I've also painted the lower sensor dome and applied the aztec decals. the effect is very subtle but it looks terrific! I'll post a pic soon.

Another question for you 1/350 builders/lighters; what sort of light masking have you found best for the inside of the hull sections? I've tried spraying black, then white, and that seems pretty effective. I'd just like to know if there's anything else I should be doing.

I'm planning on buying the Trekmodeler lighting kit. Anyone else used it? If so, how did you go with it? I'm a bit perplexed about running the wiring at this stage. My kit is the original with the three transparent supports. I kind of like the look of that, and I'm concerned that an unsupported primary hull might be too heavy for the dorsal connection. I'll have to drill a hole in the secondary hull for the wiring loom, and need to figure out where to put that for maximum support. 
I'd love to get a look at the Trekmodeler instruction manual, but they don't seem to make it available for download.


----------



## Garbaron (Apr 23, 2004)

The TrekModeler lighting kit is fine but it doesn't work for me for a specific reason. When you go to "warp" aka the dish fades to blue, the impulse deck goes off and the warp nacelles come online, TrekModelers lighting kit will fade out the hulls spot lights. I don't know what drove him or where he got that idea from to switch off the floods once you go to warp, since it clearly did not originate from the movies, since the Enterprise will have her floods all the time once she is powered up! 

So turning off the floods when the dish becomes blue and the warp drive goes active is plain and simply wrong and that's why I did never bother to buy the lighting kit. 

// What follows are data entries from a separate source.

/-- The sum is the one to which an addition belongs: at its address, in its format. -/
def FloatSum.isAt (f : FloatSum) (a : ScatterAdd) : Bool := f.pa == a.pa.toNat && f.log2Size == a.log2Size && f.bf == a.bf

/-- The operands that an unordered sum at an address stands for: those that it has taken since the last other write, or
the one value that stands there (R75, R327). -/
def Device.leavesAt (d : Device) (a : ScatterAdd) : List Nat :=
  match d.sums.find? (·.isAt a) with
  | some f => f.leaves
  | none => [d.load a.pa.toNat (scatterBytes a)]

/-- An addition whose order and grouping with others at its address are open: the word takes the value of some tree over
what it held before the first of them and every addend since, whichever agents made them (R75, R169, R327). -/
def State.addUnordered (s : State) (a : ScatterAdd) : State :=
  let n := scatterBytes a
  let xs := s.dev.leavesAt a ++ [a.addend.toNat % 2 ^ (8 * n)]
  (s.modifyDev fun d =>
    let d := d.store a.pa.toNat n (treeSum (addBits (scatterFmt a) .nearest) s.pick (xs.length - 1) xs)
    { d with sums := { pa := a.pa.toNat, log2Size := a.log2Size, bf := a.bf, leaves := xs } :: d.sums }).takeFresh

/-- An addition of the hart performs, or fences the launch; `free` where its order and grouping are open.  One that finds
an unordered sum at its address joins it: concurrent updates make the combination unordered (R169). -/
def State.performScatter (s : State) (a : ScatterAdd) (free : Bool) : State :=
  if !s.dev.addable a then s.fenceLaunch s.me.link.launch causeFenced
  else if free || (a.isFloat && s.dev.sums.any (·.isAt a)) then s.addUnordered a
  else s.modifyDev (·.scatter a)

/-- A held copy command is let into the queue (R149). -/
def Hart.releaseCmd (h : Hart) (t : Word) : Hart :=
  { h with cmds := h.cmds.map fun q => if q.ticket = t ∧ q.phase = .held then { q with phase := .queued } else q }

/-- The hart that acts, as the sender of a push. -/
def State.sender (s : State) : Sender := { core := s.cur.core, hart := s.me.id, launch := s.me.link.launch }

/-- One item of the strip takes effect (R179). -/
def State.performItem (s : State) : StripItem → State
  | .stores es wrote => s.performMore wrote es
  | .scatter a free => s.performScatter a free
  | .push dev st va n x =>
    (s.modifyDev fun d => { d with outgoing := d.outgoing ++ [.push dev s.sender st s.me.pushes va n x] }).modifyMe
      fun h => { h with pushes := h.pushes + 1 }
  | .command t => s.modifyMe (·.releaseCmd t)

/-- Two runs of bytes have one in common. -/
def overlap (a n b m : Nat) : Bool := decide (a < b + m) && decide (b < a + n)

/-- The memory as the hart that acts sees it: with the effects of its own open strip (R133, R177). -/
def State.viewed (s : State) : State := s.me.strip.foldl State.performItem s

/-! ### Reads that have still to perform (R304, R305) -/

/-- The bytes of a pending read as the hart sees them: the items of its open strip that stand before the read, over
memory (R133, R302). -/
def State.readPending (s : State) (r : PendingRead) : Nat :=
  let x := ((s.me.strip.take r.upTo).foldl State.performItem s).readPlace r.place r.bytes
  if r.sext then wrap r.width (signed (8 * r.bytes) x) else x

/-- A result with one of its reads performed. -/
def Fill.take (f : Fill) (r : PendingRead) (x : Nat) : Fill := { f with value := setField f.value r.lo r.width x }

/-- A result with every one of its reads performed. -/
def State.performFill (s : State) (f : Fill) : Fill :=
  f.reads.foldl (fun g r => g.take r (s.readPending r)) { f with reads := [] }

/-- A read of a core that the model does not hold takes a free value. -/
def State.takeForeign (s : State) (rs : List PendingRead) : State :=
  if rs.any (fun r => match r.place with
    | .power c _ => decide (coreCount ≤ c)
    | _ => false) then s.takeFresh else s

/-- The pending reads of the hart that acts. -/
def Hart.pendingReads (h : Hart) : List PendingRead := h.fills.flatMap (·.reads)

/-- Every pending read of the hart that acts performs: each read of a hart performs before its later writes, and before
what follows a full or an acquire fence (R305). -/
def State.performReads (s : State) : State :=
  (s.modifyMe fun h => { h with fills := h.fills.map s.performFill }).takeForeign s.me.pendingReads

/-- Two ranges of bytes have one in common. -/
def Place.meets (p : Place) (n : Nat) (q : Place) (m : Nat) : Bool :=
  match p, q with
  | .main a, .main b => overlap a n b m
  | .buffer c u a, .buffer c' v b => c == c' && u == v && overlap a n b m
  | _, _ => false

/-- Two pending reads have a byte in common: the earlier one performs first (R305). -/
def PendingRead.meets (q r : PendingRead) : Bool := q.place.meets q.bytes r.place r.bytes

/-- Of a list of reads in program order, latest first: those that perform with one of the reads given, and the rest. -/
def splitReads (with_ : List PendingRead) : List PendingRead → List PendingRead × List PendingRead
  | [] => (with_, [])
  | r :: rs =>
    if with_.any r.meets then splitReads (r :: with_) rs
    else
      let (p, rest) := splitReads with_ rs
      (p, r :: rest)

/-- A result whose reads of one kind perform. -/
def State.performSome (s : State) (these : PendingRead → Bool) (f : Fill) : Fill :=
  { f with
    value := (f.reads.filter these).foldl (fun g r => g.take r (s.readPending r)) f |>.value
    reads := f.reads.filter fun r => !these r }

/-- The pending reads of one kind perform. -/
def State.performThese (s : State) (these : PendingRead → Bool) : State :=
  (s.modifyMe fun h => { h with fills := h.fills.map (s.performSome these) }).takeForeign (s.me.pendingReads.filter these)

/-- The pending reads with which others, later in program order, have a byte in common perform before them (R305). -/
def State.performBefore (s : State) (rs : List PendingRead) : State :=
  let ps := (splitReads rs s.me.pendingReads.reverse).1
  s.performThese ps.contains

/-- Read e of outstanding result n performs, and with it every earlier read that R305 puts before it; a result with no
read left reaches its register. -/
def State.performOne (s : State) (n e : Nat) : State :=
  match s.me.fills[n]? with
  | none => s
  | some f =>
    match f.reads[e % f.reads.length]? with
    | none => s.modifyMe fun h => ({ h with fills := h.fills.eraseIdx n } : Hart).deliver f
    | some r =>
      let before := (s.me.fills.take n).flatMap (·.reads) ++ f.reads.take (e % f.reads.length)
      let ps := (splitReads [r] before.reverse).1
      (s.modifyMe fun h => { h with fills := (h.fills.take (n + 1)).map (s.performSome ps.contains) ++ h.fills.drop (n + 1) }).takeForeign ps

/-- The oldest outstanding result performs its reads and reaches its register. -/
def State.deliverFirst (s : State) : State :=
  match s.me.fills with
  | [] => s
  | f :: fs => (s.modifyMe fun h => ({ h with fills := fs } : Hart).deliver (s.performFill f)).takeForeign f.reads

/-- Every vector result of the hart that acts performs its reads and reaches its register. -/
def State.landVectors (s : State) : State :=
  let s := s.performBefore ((s.me.fills.filter (·.vector)).flatMap (·.reads))
  s.modifyMe fun h => (h.fills.filter (·.vector)).foldl Hart.deliver { h with fills := h.fills.filter (!·.vector) }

As for the saucer support. It will hold up fine without the odd support rods of the first edition. I have that version of the model too and discarded the rods immediately. My new support is located underneath the Arboretum directly in front of the secondary hull lower part support beam. She is a bit nose heavy with that location of the support rod and you need to counteract for that with you display base of use a knee joint to position the model in a way you like. The 2nd edition of the kit has the mounting located even further forward at the front inside the forward secondary hull ring piece near the deflector dish housing. I thought about mounting mine like that too but I don't like the look of the rod coming out of the secondary hull at that location. So I chose a location that was closer to where the studio model is mounted which is directly at the secondary hull lower four phaser banks, since I wanted to save those phasers I moved the mounting rod forward by one deflector grid section. 

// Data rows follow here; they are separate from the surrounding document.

/-! ### The checks of an instruction, in the order of R51 -/

/-- What an instruction asks of the hart before its own effect. -/
structure Uses where
  /-- bytes of the instruction -/
  len : Nat := 4
  /-- it is ILLEGAL at decode, as VCFG stands (R28, R210) -/
  illegal : Bool := false
  /-- only the firmware context decodes it (R52), or only user contexts do (R369) -/
  priv : Bool := false
  userOnly : Bool := false
  /-- register fields in the order D, A, B, or Z, SA, SB -/
  regs : List Field := []
  /-- it reads or writes vector contents (R416) -/
  vown : Bool := false
  /-- sources in the order A, B, D -/
  sources : List Source := []
  /-- registers it writes, which wait until they are full (R34) -/
  dests : List (Bank × Reg) := []
  /-- vector names it reads and writes as tiles, for the streams bound to them (R173) -/
  reads : List Reg := []
  writes : List Reg := []
  /-- it is handed to the lanes, and waits for the lane groups its tile reaches (R383) -/
  lanes : Bool := false
  /-- it commits the open strip before it issues (R181) -/
  commits : Bool := false
  /-- it writes memory, or is a fence that orders reads: the hart's earlier reads perform before it (R305) -/
  orders : Bool := false
  /-- it goes on while effects of the strip that it commits have still to perform: GANG of an upper core (R448) -/
  parks : Bool := false
  /-- it is a release, of SYSTEM scope or narrower: it waits for what it covers (R317, R326) -/
  releases : Option Bool := none
  /-- its busy cycles by class (R379) -/
  work : List (ActClass × Nat) := [(.scal, 1)]
  deriving DecidableEq, Repr

/-- The register is full, or its name is bound to a stream, whose tile is the operand. -/
def Hart.holds (h : Hart) : Bank → Reg → Bool
  | .x, r => h.isFull r
  | .v, r => (h.streamOf r).isSome || h.isVFull r
  | .xs n, r => (List.range n).all fun i => h.isFull (member r i)
  | .vs n, r => (List.range n).all fun i => h.isVFull (member r i)

/-- The tile of a started input stream that has not been fetched whole: outstanding, as R173 has it.  A stream that is
LOADED or ARMED has no tile outstanding; its pop waits. -/
def Hart.tileOutstanding (h : Hart) (i : StreamId) : Bool :=
  let t := h.stream i
  (t.phase == .running || t.phase == .done) && decide (t.nextFetch < h.popNeed t)

/-- A source that is empty at this moment: a register with its result on the way, or a tile not yet fetched whole, for
which a source with its readiness bit set does not wait (R33, R173). -/
def Hart.isEmptySource (h : Hart) (q : Source) : Bool :=
  match q.bank, h.streamOf q.reg with
  | .v, some i => q.ready && h.tileOutstanding i
  | b, _ => !h.holds b q.reg

/-- Whether a read of a bound name breaks R173, or the stream is UNSET. -/
def Hart.badRead (h : Hart) (r : Reg) : Bool :=
  match h.streamOf r with
  | none => false
  | some i => let t := h.stream i
    t.phase == .unset || t.isOutput || t.esz != h.sewCode

/-- Whether a write of a bound name breaks R173, or the stream is UNSET. -/
def Hart.badWrite (h : Hart) (r : Reg) : Bool :=
  match h.streamOf r with
  | none => false
  | some i => let t := h.stream i
    t.phase == .unset || !t.isOutput || t.esz != h.sewCode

In case you have not see it yet, this is my PL Refit


(click to get to the gallery)


----------



## OzyMandias (Dec 29, 2004)

Oh my, she really is beautiful Garbaron. I love the extra detailing you added to the interior sets. Your paint work looks wonderful. Very crisp and vibrant. 
I noted that you went with the on-screen grey rather than the green for the secondary hull and dorsal. That is what I am planning as well. Frustratingly, the aztec decal sets provides three alternative colours to use; green, grey, and 1701-A blue, except for the decals that surround the navigational deflector. They only include a green set and a blue set for that. The blue set is not screen accurate either. They are grey overall, with a blue square in the middle of the leading edge of the decal. I'll probably end up masking that and painting that by mixing appropriate greys to match the rest of the aztec markings.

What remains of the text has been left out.